RADARSEMARANG.ID - Hari Arafah merupakan waktu yang sangat mustajab untuk beribadah dan memohon pengampunan.
Bagi umat muslim yang tidak berhaji dianjurkan untuk memanfaatkan Hari Arafah ini dengan amal dan ibadah sebaik mungkin.
Pasalnya, terdapat sebuah momen istimewa yang terhampar luas untuk mendapatkan rahmat Allah SWT di Hari Arafah.
Di tahun ini, Hari Arafah jatuh pada hari Kamis, 5 Juni 2025, atau 9 Zulhijah 1446 Hijriah, dan dikenal sebagai hari yang penuh dengan keutamaan.
Salah satu amalan ibadah yang sangat dianjurkan pada Hari Arafah adalah melaksanakan Puasa Arafah.
Keutamaan Puasa Arafah sangat besar yang diyakini dapat menghapuskan dosa setahun lalu dan setahun ke depan.
Namun, keistimewaan Hari Arafah tidak hanya itu saja. Banyak amalan lain yang disarankan para ulama muslim dengan banyak manfaat.
Berikut ini amalan di Hari Arafah yang dapat dilakukan umat muslim untuk meraih rahmat, pengampunan, dan keberkahan dari Allah SWT.
1. Berdzikir Sepanjang Hari
Dzikir adalah ibadah yang sangat dianjurkan pada Hari Arafah sebagai ungkapan syukur dan mendekatkan diri kepada Allah SWT.
Untuk itu, seorang muslim disunnahkan untuk memperbanyak bacaan tasbih, tahmid, tahlil, dan takbir sepanjang Hari Arafah.
2. Shalat Tahajud
Malam Arafah adalah waktu istimewa untuk shalat tahajud, sebagai bentuk penghambaan yang intim dan penuh keutamaan.
Umat Islam dianjurkan memperbanyak doa dan memohon hajat kepada Allah SWT, menjadikannya momen spiritual untuk memperkuat keimanan.

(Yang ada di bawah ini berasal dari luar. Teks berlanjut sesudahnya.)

-- ==== Sys2Proof/Machine/State.lean ====
section
/-!
DEFINITION. The state of the whole package as plain data (01 and the chapters that name each piece; INVENTORY.md lists
every field with its rule and reset value), the state after reset, and the ways in which a step could stop.
-/

namespace Sys2Proof.Machine

/-- Guard states (R17). -/
inductive Guard where | unresolved | isTrue | isFalse
deriving DecidableEq, Repr

/-- What a slot holds (R27, R32, R332). -/
inductive Use where
  /-- No task. -/
  | free
  /-- A task dispatched from a record. -/
  | task
  /-- The device runtime. -/
  | supervisor
  /-- The page walker. -/
  | rake
  /-- A skim handler. -/
  | skim
  /-- Held for a parked or pre-empted task (R332). -/
  | held
deriving DecidableEq, Repr

/-! ### Accesses to memory (06, 09) -/

/-- Attributes of a translation, carried by every line that it filled (R345, R348). -/
structure Attr where
  r : Bool
  w : Bool
  x : Bool
  u : Bool
  sc : Bool
  d : Bool
  ret : BitVec 2
deriving DecidableEq, Repr

/-- Operations of the atomics (R192, R195); a floating-point sum carries the rounding mode in effect at its issue. -/
inductive AmoOp where
  | add | minI | minN | maxI | maxN | and | or | xor | swap | cas
  | fadd (rm : BitVec 3)
deriving DecidableEq, Repr

/-- Kinds of access. -/
inductive AccKind where
  /-- A load (R180), with an acquire order where `acq` (R189), waiting for full words where `sync` (R183). -/
  | load (acq sync : Bool)
  /-- A store (R180), with a release order where `rel` (R189), setting its words full where `fill` (R184). -/
  | store (rel fill : Bool)
  /-- `clrfe` (R184). -/
  | clear
  /-- An atomic; `cmp` is the compare value of a cas (R193). -/
  | atomic (op : AmoOp) (cmp : Word)
  /-- A barrier instruction's read and write of a barrier object in memory (R235). -/
  | barrier
deriving DecidableEq, Repr

/-- Where one part of an access stands. -/
inductive PartState where
  | todo
  /-- Waiting for the walk with that number (R350). -/
  | walking (n : Nat)
  /-- Written at the home slice and not yet committed (R290). -/
  | updating
  /-- Bound (a load's value, an atomic's old word) or committed. -/
  | done (val : Nat)
  /-- The outcome of R177. -/
  | bad (cause : Nat)
deriving DecidableEq, Repr

/-- A naturally aligned piece of an access: address, bytes, lane, data of a write, and the dies whose acknowledgement of
an invalidation has still to reach the writer (R293). -/
structure Part where
  va : Nat
  size : Nat
  lane : Nat
  data : Nat
  st : PartState
  acks : List Nat
deriving DecidableEq, Repr

/-- What a deferred fill writes (R11). -/
inductive FillDst where
  | none
  | s (d : SReg) (signed : Bool) (size : Nat)
  | v (d : VReg) (m : Mask)
deriving DecidableEq, Repr

/-- An outstanding access of a slot; `id` rises in program order. -/
structure Access where
  id : Nat
  kind : AccKind
  asid : Nat
  user : Bool
  hint : Hint
  sp : Bool
  parts : List Part
  dst : FillDst
  /-- `now` at its issue, and whether its wait has been reported (R183, R370). -/
  since : Nat
  reported : Bool
deriving DecidableEq, Repr

/-- An uncommitted update at a line's home slice: byte offset, data, the writer, and the sharers that have still to
acknowledge it, as core numbers (R290). -/
structure Update where
  off : Nat
  data : List Byte
  slot : Nat
  id : Nat
  part : Nat
  wait : List Nat
  /-- It sets its words full (R184). -/
  fill : Bool
deriving DecidableEq, Repr

/-- An on-chip line of an address space (R272, R290–R296). -/
structure Line where
  /-- Physical address of its 64 bytes. -/
  frame : Nat
  attr : Attr
  /-- Committed contents. -/
  cur : List Byte
  poison : Bool
  /-- Contents newer than memory's. -/
  dirty : Bool
  /-- Compute dies whose L2 holds the committed contents. -/
  present : List Nat
  /-- The die that holds the line for write. -/
  owner : Option Nat
  /-- Old contents in dies whose invalidation is in flight. -/
  stale : SMap (List Byte)
  /-- Cores whose L1 holds the line. -/
  l1 : List Nat
  /-- The core that holds it exclusively (R291). -/
  excl : Option Nat
  upd : Option Update
  /-- 32-bit words that are empty, 0–15 (R185). -/
  empties : List Nat
  /-- Recorded retention (R181). -/
  ret : BitVec 2
  /-- The step that brought it on chip (R274). -/
  born : Nat
  /-- It passes through to bypass accesses of another package's memory, and no cache keeps it (R274). -/
  pass : Bool
deriving DecidableEq, Repr

/-- The contents of a line before a write, by the frame of the line and the turn of the write (R71). -/
structure OldLine where
  frame : Nat
  at_ : Nat
  bytes : List Byte
deriving DecidableEq, Repr

/-- A translation that a memory-side TLB holds: base page, log2 of its 64 KiB pages, frame of the base page, attributes
(R349). -/
structure TlbEntry where
  mdie : Nat
  asid : Nat
  page : Nat
  log2 : Nat
  frame : Nat
  attr : Attr
deriving DecidableEq, Repr

/-- How a walk ends (R350, R354). -/
inductive WalkAnswer where
  | leaf (page log2 frame : Nat) (attr : Attr)
  | notPresent
  | malformed
  | invalidContext
  | poisoned
  /-- The walk has no outcome yet: a table word lies in another package's memory, at an address whose line is not here. -/
  | far (a : Nat)
deriving DecidableEq, Repr

/-- A page walk: the TLB's die and its incarnation, the page, the compute die of the request, and its answer (R353). -/
structure Walk where
  mdie : Nat
  inc : BitVec 16
  asid : Nat
  page : Nat
  cd : Nat
  /-- The core whose mailbox holds it; none while the TLB holds it. -/
  box : Option Nat
  answer : Option WalkAnswer
deriving DecidableEq, Repr

/-- A unit that translates by itself: the fetch and the one-step accesses of a slot, a command of an engine by task and
engine, a tile request at its home, the notice of a launch, a watch, or a prefetch by its number. -/
inductive Who where
  | slot (p : Nat)
  | eng (p : Nat) (e : Engine)
  | tile (id : Nat)
  | notice (cb : Nat)
  | watch (n : Nat)
  | pref (n : Nat)
deriving DecidableEq, Repr

/-- A unit that waits for a walk, and the cause by which that has failed (R350). -/
structure UnitWalk where
  who : Who
  asid : Nat
  page : Nat
  walk : Nat
  failed : Option Nat
deriving DecidableEq, Repr

/-- A line of code in an instruction cache: its frame, the attributes of the translation that filled it, its bytes (R30, R348). -/
structure CodeLine where
  frame : Nat
  attr : Attr
  bytes : List Byte
deriving DecidableEq, Repr

/-- A prefetch that waits for its translation or for another package (R190): its slot, address space, privilege, address, hint. -/
structure Pref where
  slot : Nat
  asid : Nat
  user : Bool
  va : Nat
  hint : Hint
deriving DecidableEq, Repr

/-! ### Tile requests and version homes (06, 09) -/

/-- What a tile request asks of its home (R197–R202, R267). -/
inductive TileKind where
  /-- `tld.c`, `tld.p` into a tile slot. -/
  | load (consume : Bool) (t : Nat)
  /-- `tst` from a tile slot with a reader count. -/
  | store (t count : Nat)
  | drop
  | peek (d : SReg) (idx : Nat)
  | wait
  | waitY
  | query (d : SReg)
  /-- The load of a `copy.v` command, consuming or not. -/
  | engLoad (e : Engine) (ticket : W32) (consume : Bool)
  /-- A version store by an engine: from a tile slot with the scale block at an offset, or of data and side block. -/
  | engStore (e : Engine) (ticket : W32) (count : Nat) (tile : Option Nat) (scale : Option (Nat × Nat)) (data side : List Byte)
  /-- `digest.add` into a group (R405). -/
  | digest (g : Nat)
  /-- A version watch of the host (R389). -/
  | watch (n : Nat)
  /-- A request of another package: its die there, its number, kind code and word index (R378). -/
  | remote (pkg die : Nat) (tag : Word) (code idx : Nat)
  /-- A version store of another package. -/
  | remoteStore (pkg die : Nat) (tag : Word) (count : Nat) (data side : List Byte)
deriving DecidableEq, Repr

3. Sahur Sebelum Puasa Arafah
Sahur sebelum puasa Arafah sangat dianjurkan, seperti puasa sunah lainnya karena dapat menjaga stamina dan momen penting untuk berniat beribadah.
Meskipun niat tidak harus dilafalkan, menyadari niat dalam hati dan memulai sahur dengan dzikir akan menyempurnakan ibadah puasa Arafah secara lahiriah dan batiniah.

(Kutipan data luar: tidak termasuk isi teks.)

-- ==== Sys2Proof/Machine/MemInstr.lean ====
section
/-!
DEFINITION. Memory and scratchpad instructions (R174–R190, R192–R195): the checks at issue, and the access that each
instruction starts.
-/

namespace Sys2Proof.Machine

/-! ### Checks at issue (R174–R176) -/

/-- The address-space entry of the issuing slot is usable (check 2 of R176, R38). -/
def State.ctxCheck (s : State) (tval : Word) (lit : Bool) (k : Out) : Out :=
  if s.me.asid = 0 then k
  else match s.ctx (dieOf s.cur) s.me.asid.toNat with
    | .ok _ _ _ _ => k
    | .invalid => s.trap 0x46 tval lit
    | .poisoned => s.trap 0x45 tval lit
    | .far a => .next (s.askFar (dieOf s.cur) a)

/-- Range and alignment of a virtual address (checks 5 and 6 of R176). -/
def State.vaCheck (s : State) (a : Word) (size : Nat) (lit : Bool) (k : Out) : Out :=
  if 2 ^ 56 ≤ a.toNat then s.trap 0x43 a lit
  else if a.toNat % size != 0 then s.trap 0x44 a lit
  else k

/-- Range, alignment and tile slot of a scratchpad offset (checks 5 to 7 of R176). -/
def State.spCheck (s : State) (a : Word) (size : Nat) (lit : Bool) (k : Out) : Out :=
  if 2 ^ 23 ≤ a.toNat then s.trap 0x43 a lit
  else if a.toNat % size != 0 then s.trap 0x44 a lit
  else if (s.cluster (clusterOf s.cur)).retired.contains (a.toNat / 4096) then s.trap 0x45 a lit
  else k

/-- A request that an engine makes for a slot. -/
def TileReq.ofEngine (r : TileReq) : Bool := match r.kind with | .engLoad .. => true | .engStore .. => true | _ => false

/-- Outstanding accesses and tile requests of a slot's task, those of its engines apart (R337). -/
def State.outstanding (s : State) (p : Nat) : Nat :=
  (s.slot p).accs.length +
    (s.tiles.filter fun e => e.2.tid == (s.slot p).tid && !e.2.ofEngine).length

/-- A further access waits at issue while 32 are outstanding (R337). -/
def State.roomForAccess (s : State) (k : Out) : Out := if s.outstanding s.cur < 32 then k else s.waits

/-- Effective address of the M format (R62, R174). -/
def effective (base : Word) (off : BitVec 10) (size : Nat) : Word := base + off.signExtend 64 * BitVec.ofNat 64 size

/-! ### Starting an access -/

/-- One part of an access. -/
def mkPart (va size lane data : Nat) : Part := { va := va, size := size, lane := lane, data := data, st := .todo, acks := [] }

/-- The issuing slot starts an access; its destination becomes empty (R11, R298). -/
def State.start (s : State) (kind : AccKind) (h : Hint) (sp : Bool) (parts : List Part) (dst : FillDst) : State :=
  let x := s.me
  let a : Access :=
    { id := s.seq, kind := kind, asid := x.asid.toNat, user := x.priv == 0, hint := h, sp := sp, parts := parts, dst := dst,
      since := s.now, reported := false }
  let y : Slot := match dst with
    | .s d _ _ => x.empty d
    | .v d _ => x.emptyV d
    | .none => x
  (s.modMe fun _ => { y with accs := y.accs ++ [a] }).bump

/-- Sixteen parts of a vector access (R178, R180). -/
def laneParts (va : Nat) (m : Mask) (data : Vec) (at_ : Nat → Nat) : List Part :=
  (List.range 16).filterMap fun i => if m.getLsbD i then some (mkPart (va + at_ i) 4 i (lane data i).toNat) else none

/-- A load of the M format (R180). -/
def load (size : Nat) (signed : Bool) (d : SReg) (b : SSrc) (h : Hint) (off : BitVec 10) (s : State) : Out :=
  let q := formA [.fillS d] b
  let a := effective (s.sval q 0) off size
  s.gate q <| s.ctxCheck a false <| s.vaCheck a size false <| s.roomForAccess <|
    .next (((s.pops q).start (.load false false) h false [mkPart a.toNat size 0 0] (.s d signed size)).retire q)

/-- `ld.i8` (R180). -/
def execLdI8 (d : SReg) (b : SSrc) (h : Hint) (off : BitVec 10) (s : State) : Out := load 1 true d b h off s
/-- `ld.n8` (R180). -/
def execLdN8 (d : SReg) (b : SSrc) (h : Hint) (off : BitVec 10) (s : State) : Out := load 1 false d b h off s
/-- `ld.i16` (R180). -/
def execLdI16 (d : SReg) (b : SSrc) (h : Hint) (off : BitVec 10) (s : State) : Out := load 2 true d b h off s
/-- `ld.n16` (R180). -/
def execLdN16 (d : SReg) (b : SSrc) (h : Hint) (off : BitVec 10) (s : State) : Out := load 2 false d b h off s
/-- `ld.i32` (R180). -/
def execLdI32 (d : SReg) (b : SSrc) (h : Hint) (off : BitVec 10) (s : State) : Out := load 4 true d b h off s
/-- `ld.n32` (R180). -/
def execLdN32 (d : SReg) (b : SSrc) (h : Hint) (off : BitVec 10) (s : State) : Out := load 4 false d b h off s
/-- `ld.i64` (R180). -/
def execLdI64 (d : SReg) (b : SSrc) (h : Hint) (off : BitVec 10) (s : State) : Out := load 8 true d b h off s

/-- A store of the M format: base b, then the data register, read with wait bit 0 (R180). -/
def store (size : Nat) (d : SReg) (b : SSrc) (h : Hint) (off : BitVec 10) (s : State) : Out :=
  let q : Form := { srcs := [sref b, .s d false], dsts := [], lit := false }
  let a := effective (s.sval q 0) off size
  s.gate q <| s.ctxCheck a false <| s.vaCheck a size false <| s.roomForAccess <|
    .next (((s.pops q).start (.store false false) h false
      [mkPart a.toNat size 0 ((s.sval q 1).toNat % 2 ^ (8 * size))] .none).retire q)

/-- `st.i8` (R180). -/
def execStI8 (d : SReg) (b : SSrc) (h : Hint) (off : BitVec 10) (s : State) : Out := store 1 d b h off s
/-- `st.i16` (R180). -/
def execStI16 (d : SReg) (b : SSrc) (h : Hint) (off : BitVec 10) (s : State) : Out := store 2 d b h off s
/-- `st.i32` (R180). -/
def execStI32 (d : SReg) (b : SSrc) (h : Hint) (off : BitVec 10) (s : State) : Out := store 4 d b h off s
/-- `st.i64` (R180). -/
def execStI64 (d : SReg) (b : SSrc) (h : Hint) (off : BitVec 10) (s : State) : Out := store 8 d b h off s

/-- `vld` (R180). -/
def execVld (d : VReg) (b : SSrc) (h : Hint) (off : BitVec 10) (s : State) : Out :=
  let q := formA [.fillV d] b
  let a := effective (s.sval q 0) off 64
  s.gate q <| s.ctxCheck a false <| s.vaCheck a 64 false <| s.roomForAccess <|
    .next (((s.pops q).start (.load false false) h false (laneParts a.toNat (BitVec.allOnes 16) 0 (4 * ·))
      (.v d (BitVec.allOnes 16))).retire q)

/-- `vst` (R180). -/
def execVst (d : VReg) (b : SSrc) (h : Hint) (off : BitVec 10) (s : State) : Out :=
  let q : Form := { srcs := [sref b, .v d false], dsts := [], lit := false }
  let a := effective (s.sval q 0) off 64
  s.gate q <| s.ctxCheck a false <| s.vaCheck a 64 false <| s.roomForAccess <|
    .next (((s.pops q).start (.store false false) h false
      (laneParts a.toNat (BitVec.allOnes 16) (s.vval q 1) (4 * ·)) .none).retire q)

/-! ### Scratchpad (R182–R184) -/

/-- Bytes of a cluster's scratchpad from an offset. -/
def Cluster.spBytes (c : Cluster) (off n : Nat) : List Byte :=
  (List.range n).map fun k => BitVec.ofNat 8 ((c.spWord ((off + k) / 4)).toNat / 2 ^ (8 * ((off + k) % 4)))
/-- One byte written; the poison mark of a word written in part stays (R397). -/
def Cluster.putSpByte (c : Cluster) (off : Nat) (b : Byte) : Cluster :=
  let w := (c.spWord (off / 4)).toNat
  let sh := 2 ^ (8 * (off % 4))
  let w' : W32 := BitVec.ofNat 32 (w - w / sh % 256 * sh + b.toNat * sh)
  { c with sp := if w' == 0 then c.sp.del (off / 4) else c.sp.set (off / 4) w' }
/-- Bytes written; whole words lose their poison mark (R397). -/
def Cluster.putSp (c : Cluster) (off : Nat) (d : List Byte) : Cluster :=
  let c' := d.zipIdx.foldl (fun t (b, k) => t.putSpByte (off + k) b) c
  if off % 4 == 0 then (List.range (d.length / 4)).foldl (fun t k => { t with spPoison := t.spPoison.del (off / 4 + k) }) c' else c'
/-- Some word of a range is poisoned. -/
def Cluster.spBad (c : Cluster) (off n : Nat) : Bool :=
  (List.range ((off % 4 + n + 3) / 4)).any fun k => c.spPoison.has (off / 4 + k)

/-- Some tile slot of a range is retired (R395). -/
def Cluster.spGone (c : Cluster) (off n : Nat) : Bool :=
  (List.range ((off % 4096 + n + 4095) / 4096)).any fun k => c.retired.contains (off / 4096 + k)

/-- The issuing slot's cluster. -/
def State.myCl (s : State) : Cluster := s.cluster (clusterOf s.cur)

/-- The tile slots of a list of offsets get their dirty bits (R28). -/
def Slot.touchTiles (x : Slot) (offs : List Nat) : Slot :=
  { x with dirtyT := offs.foldl (fun l o => if l.contains (o / 4096) then l else (o / 4096) :: l) x.dirtyT }

/-- A tile slot is locked for a write of a slot: a `tst` holds it that is not a later one of the slot's own (R198, R199). -/
def State.lockedFor (s : State) (p id t : Nat) : Bool :=
  let own := s.tiles.filter fun e =>
    e.2.slot == p && e.2.tid == (s.slot p).tid && decide (id < e.1) && e.2.holds && e.2.kind.locks == some t
  decide (own.length < (((s.cluster (clusterOf p)).locks.filter (· == t)).length))

/-- A part of a scratchpad access is performed, if the slot's earlier accesses let it and, for a synchronising load, its words are
full (R178, R182–R184, R189): a load binds its value or takes POISON (R397), a store writes its bytes, a `clrfe` empties
its words. -/
def State.spPerform (s : State) (p : Nat) (a : Access) (k : Nat) (x : Part) : Option State :=
  let c := s.cluster (clusterOf p)
  let ws := (List.range ((x.size + 3) / 4)).map (x.va / 4 + ·)
  if !s.ordered p a x then none
  else
    match a.kind with
    | .load _ sync =>
      if sync && !ws.all c.full then none
      else some (s.setPart p a.id k (if c.spBad x.va x.size then .bad 0x45 else .done (ofBytes (c.spBytes x.va x.size))))
    | .store _ fill =>
      if s.lockedFor p a.id (x.va / 4096) then none
      else
        let put (c : Cluster) : Cluster :=
          let c := c.putSp x.va (toBytes x.size x.data)
          if fill then ws.foldl Cluster.fillWord c else c
        some ((s.modCluster (clusterOf p) put).setPart p a.id k (.done 0))
    | .clear => some ((s.modCluster (clusterOf p) fun c => ws.foldl Cluster.emptyWord c).setPart p a.id k (.done 0))
    | _ => none

/-- Every part of a scratchpad access that may be performed at its issue is; the others follow when the accesses before them
allow it (R182). -/
def State.spNow (s : State) (p id n : Nat) : State :=
  (List.range n).foldl (fun t k =>
    match t.acc p id with
    | some a => ((a.parts[k]?).bind fun x => if x.st == .todo then t.spPerform p a k x else none).getD t
    | none => t) s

4. Berdo’a Setelah Salat Subuh
Doa pagi Hari Arafah terutama setelah salat Subuh diyakini sangat mustajab seperti yang disabdakan oleh Rasulullah SAW.

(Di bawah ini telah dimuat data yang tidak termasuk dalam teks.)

-- ==== Sys2Proof/Machine/Late.lean ====
section
/-!
DEFINITION. Late outcomes (R177) and posted causes (R242) taken at an instruction boundary (R365).
-/

namespace Sys2Proof.Machine

/-- A late outcome that is ready: of an access, of a tile request, of a refused record, or of a page refused to a
restored task (R177, R364). -/
inductive Ready where
  | acc (a : Access) (cause addr : Nat)
  | tile (id : Nat) (r : TileReq) (cause addr : Nat)
  | refused (l : Late)
  | owed (cause : Nat) (tval : Word)
deriving DecidableEq, Repr

/-- Its place among the accesses: the refused page of a restored task comes first (R364). -/
def Ready.id : Ready → Nat
  | .acc a _ _ => a.id + 1
  | .tile n _ _ _ => n + 1
  | .refused l => l.id + 1
  | .owed _ _ => 0

/-- Address of the part whose outcome an access has. -/
def Access.failAddr (a : Access) : Nat :=
  (a.parts.findSome? fun x => match x.st with | .bad _ => some x.va | _ => none).getD 0

/-- A request that an instruction of a task has made: not one of an engine's commands, of a host watch or of another package. -/
def TileReq.ofTask (r : TileReq) : Bool :=
  match r.kind with
  | .engLoad .. => false
  | .engStore .. => false
  | .watch _ => false
  | .remote .. => false
  | .remoteStore .. => false
  | _ => true

/-- The late outcomes of a slot that have come, of tile requests wherever its task stood when it made them (R203). -/
def State.outcomes (s : State) (p : Nat) : List Ready :=
  let x := s.slot p
  (match x.owed with | some o => [Ready.owed o.1 o.2] | none => []) ++
  (x.accs.filterMap fun a => a.failed.map fun c => Ready.acc a c a.failAddr) ++
  (s.tiles.filterMap fun e =>
    if e.2.tid == x.tid && e.2.ofTask then
      (match e.2.st with | .bad c addr => some (Ready.tile e.1 e.2 c addr) | _ => none)
    else none) ++
  x.late.map Ready.refused

/-- It waits for `eret`, since the handler of an earlier one runs (R177). -/
def Ready.held (x : Slot) (r : Ready) : Bool := decide (r.id < x.laterHeld)

/-- The late outcomes of a slot that are ready: that have come and do not wait for `eret`. -/
def State.readyOutcomes (s : State) (p : Nat) : List Ready := (s.outcomes p).filter fun r => !r.held (s.slot p)

/-- The oldest of several. -/
def oldest (l : List Ready) : Option Ready :=
  l.foldl (fun b r => match b with | some y => if r.id < y.id then some r else some y | none => some r) none

/-- A slot that a trap or a park meets while it waits no longer waits: its instruction runs again (R177). -/
def State.unwait (s : State) (p : Nat) : State :=
  match (s.slot p).wait with
  | .none => s
  | .tile id =>
    let t := match s.tiles.get? id with | some r => s.withdraw id r | none => s
    t.modSlot p fun x => { x with wait := .none }
  | _ => (s.modSlot p fun x => { x with wait := .none }).pruneRejoin (s.crewKey p)

/-- A trap at the boundary of a slot for something that came earlier (R177, R242). -/
def State.boundaryTrap (s : State) (p cause : Nat) (tval : Word) : State :=
  let s := s.unwait p
  s.takeTrap p cause tval false (s.slot p).pc

/-- The trap of a late outcome: those of the accesses made so far that have still to come wait for `eret` (R177). -/
def State.lateTrap (s : State) (p cause : Nat) (tval : Word) : State :=
  (s.boundaryTrap p cause tval).modSlot p fun x => { x with laterHeld := s.seq + 1 }

/-- `ctl.tval` of a late outcome of an access (R44). -/
def lateTval (cause addr : Nat) (h : Word) : Word :=
  if 0x40 ≤ cause ∧ cause ≤ 0x47 then BitVec.ofNat 64 addr else if 0x60 ≤ cause ∧ cause ≤ 0x66 then h else 0

/-- The oldest ready late outcome of a slot is taken: a page fault parks the task, and every other outcome fills its
destination and traps (R177, R365); `none` where it must wait. -/
def State.takeLate (s : State) (p : Nat) (r : Ready) : Option State :=
  let x := s.slot p
  match r with
  | .owed c v => some ((s.modSlot p fun y => { y with owed := none }).lateTrap p c v)
  | .acc a c addr =>
    if c == 0x40 || c == 0x41 then
      let code := match a.kind with | .atomic _ _ => 3 | .barrier => 3 | .load _ _ => 0 | _ => 1
      (s.unwait p).park p { cause := c, addr := addr, id := some a.id, refused := false } code
    else if s.canLand p a then
      let t := (s.land p a).modSlot p fun y => { y with accs := y.accs.filter (·.id != a.id) }
      some (t.lateTrap p c (lateTval c addr 0))
    else none
  | .tile n q c addr =>
    if c == 0x40 then (s.unwait p).park p { cause := c, addr := addr, id := some n, refused := false } 0
    else
      let filled := match q.kind with | .peek d _ => s.fillTask p d 0 | _ => some s
      filled.map fun t => { t with tiles := t.tiles.del n }.lateTrap p c (lateTval c addr q.h)
  | .refused l =>
    let filled := match l.fill with | some (d, w) => s.fillTask p d w | none => some s
    filled.map fun t =>
      (t.modSlot p fun _ => { t.slot p with late := x.late.filter (·.id != l.id) }).lateTrap p l.cause l.tval

/-- A slot at an instruction boundary: it runs something and is not halted. -/
def State.atBoundary (s : State) (p : Nat) : Bool := (s.slot p).live && !(s.slot p).halted

/-- The destination of an outcome that waits for `eret` is filled as its access goes on to completion, so that a handler can read
it; one on a page that is not present stays empty (R177). -/
def State.fillHeld (s : State) (p : Nat) (r : Ready) : State :=
  match r with
  | .owed _ _ => s
  | .acc a c _ =>
    if c == 0x40 || c == 0x41 || !s.canLand p a then s
    else (s.land p a).modAcc p a.id fun b => { b with dst := .none }
  | .tile n q c _ =>
    match q.kind with
    | .peek d k =>
      if c == 0x40 then s
      else match s.fillTask p d 0 with | some t => { t with tiles := t.tiles.set n { q with kind := .peek 0 k } } | none => s
    | _ => s
  | .refused l =>
    match l.fill with
    | some (d, w) =>
      match s.fillTask p d w with
      | some t => t.modSlot p fun x => { x with late := x.late.map fun y => if y.id == l.id then { y with fill := none } else y }
      | none => s
    | none => s

/-- `LATE_OUTCOME_TAKEN` (R177, R365). -/
def execLateOutcomeTaken (p : Nat) (s : State) : Out :=
  s.act (if !s.atBoundary p then none
    else match oldest (s.readyOutcomes p) with
      | some r => s.takeLate p r
      | none => some (((s.outcomes p).filter (Ready.held (s.slot p))).foldl (fun t r => t.fillHeld p r) s))

/-- `POSTED_CAUSE_TAKEN`: the oldest posted cause, after every ready late outcome (R242, R365). -/
def execPostedCauseTaken (p : Nat) (s : State) : Out :=
  s.act (match (s.slot p).posted with
    | [] => none
    | c :: t =>
      if s.atBoundary p && (s.readyOutcomes p).isEmpty then
        some ((s.modSlot p fun x => { x with posted := t }).boundaryTrap p c.cause.toNat (c.ticket.zeroExtend 64))
      else none)

end Sys2Proof.Machine
end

Waktu pagi tersebut sangat tepat untuk meminta pengampunan, keselamatan, rezeki, dan keberkahan di dunia dan akhirat.
Tidak ada permohonan yang terlalu besar bagi Allah SWT. Jadi, mintalah dengan keyakinan dan kerendahan hati.
5. Membaca Al-Qur’an dan Memahami Maknanya
Hari Arafah juga menjadi waktu ideal untuk membaca Al-Qur’an. Setiap huruf yang dibaca akan mendatangkan pahala berlipat ganda.
Selain membaca, memahami makna ayat-ayat Al-Qur’an juga dapat meningkatkan keimanan dan pemahaman spiritual.
Disamping itu, mengamalkan makna yang terkandung dengan kehidupan sehari-hari diyakini dapat memperkuat ikatan dengan Sang Pencipta.
6. Banyak Sedekah Amal Sholeh
Hari Arafah dapat menjadi waktu yang baik untuk berbagi rezeki melalui sedekah, baik berupa uang, makanan, atau barang.
Bersedekah dapat menjadi ungkapan syukur dan kasih sayang, yang bermanfaat bagi penerima dan juga mendatangkan pahala bagi si pemberi.
Demikianlah amalan di Hari Arafah yang dianjurkan para ulama muslim dengan waktu mustajab ibadah untuk keberkahan dan memohon ampunan Allah AWT.
Tidak kata terlambat untuk melakukan segala amal kebaikan dan beribadah dengan khusyuk di Hari Arafah maupun setelahnya.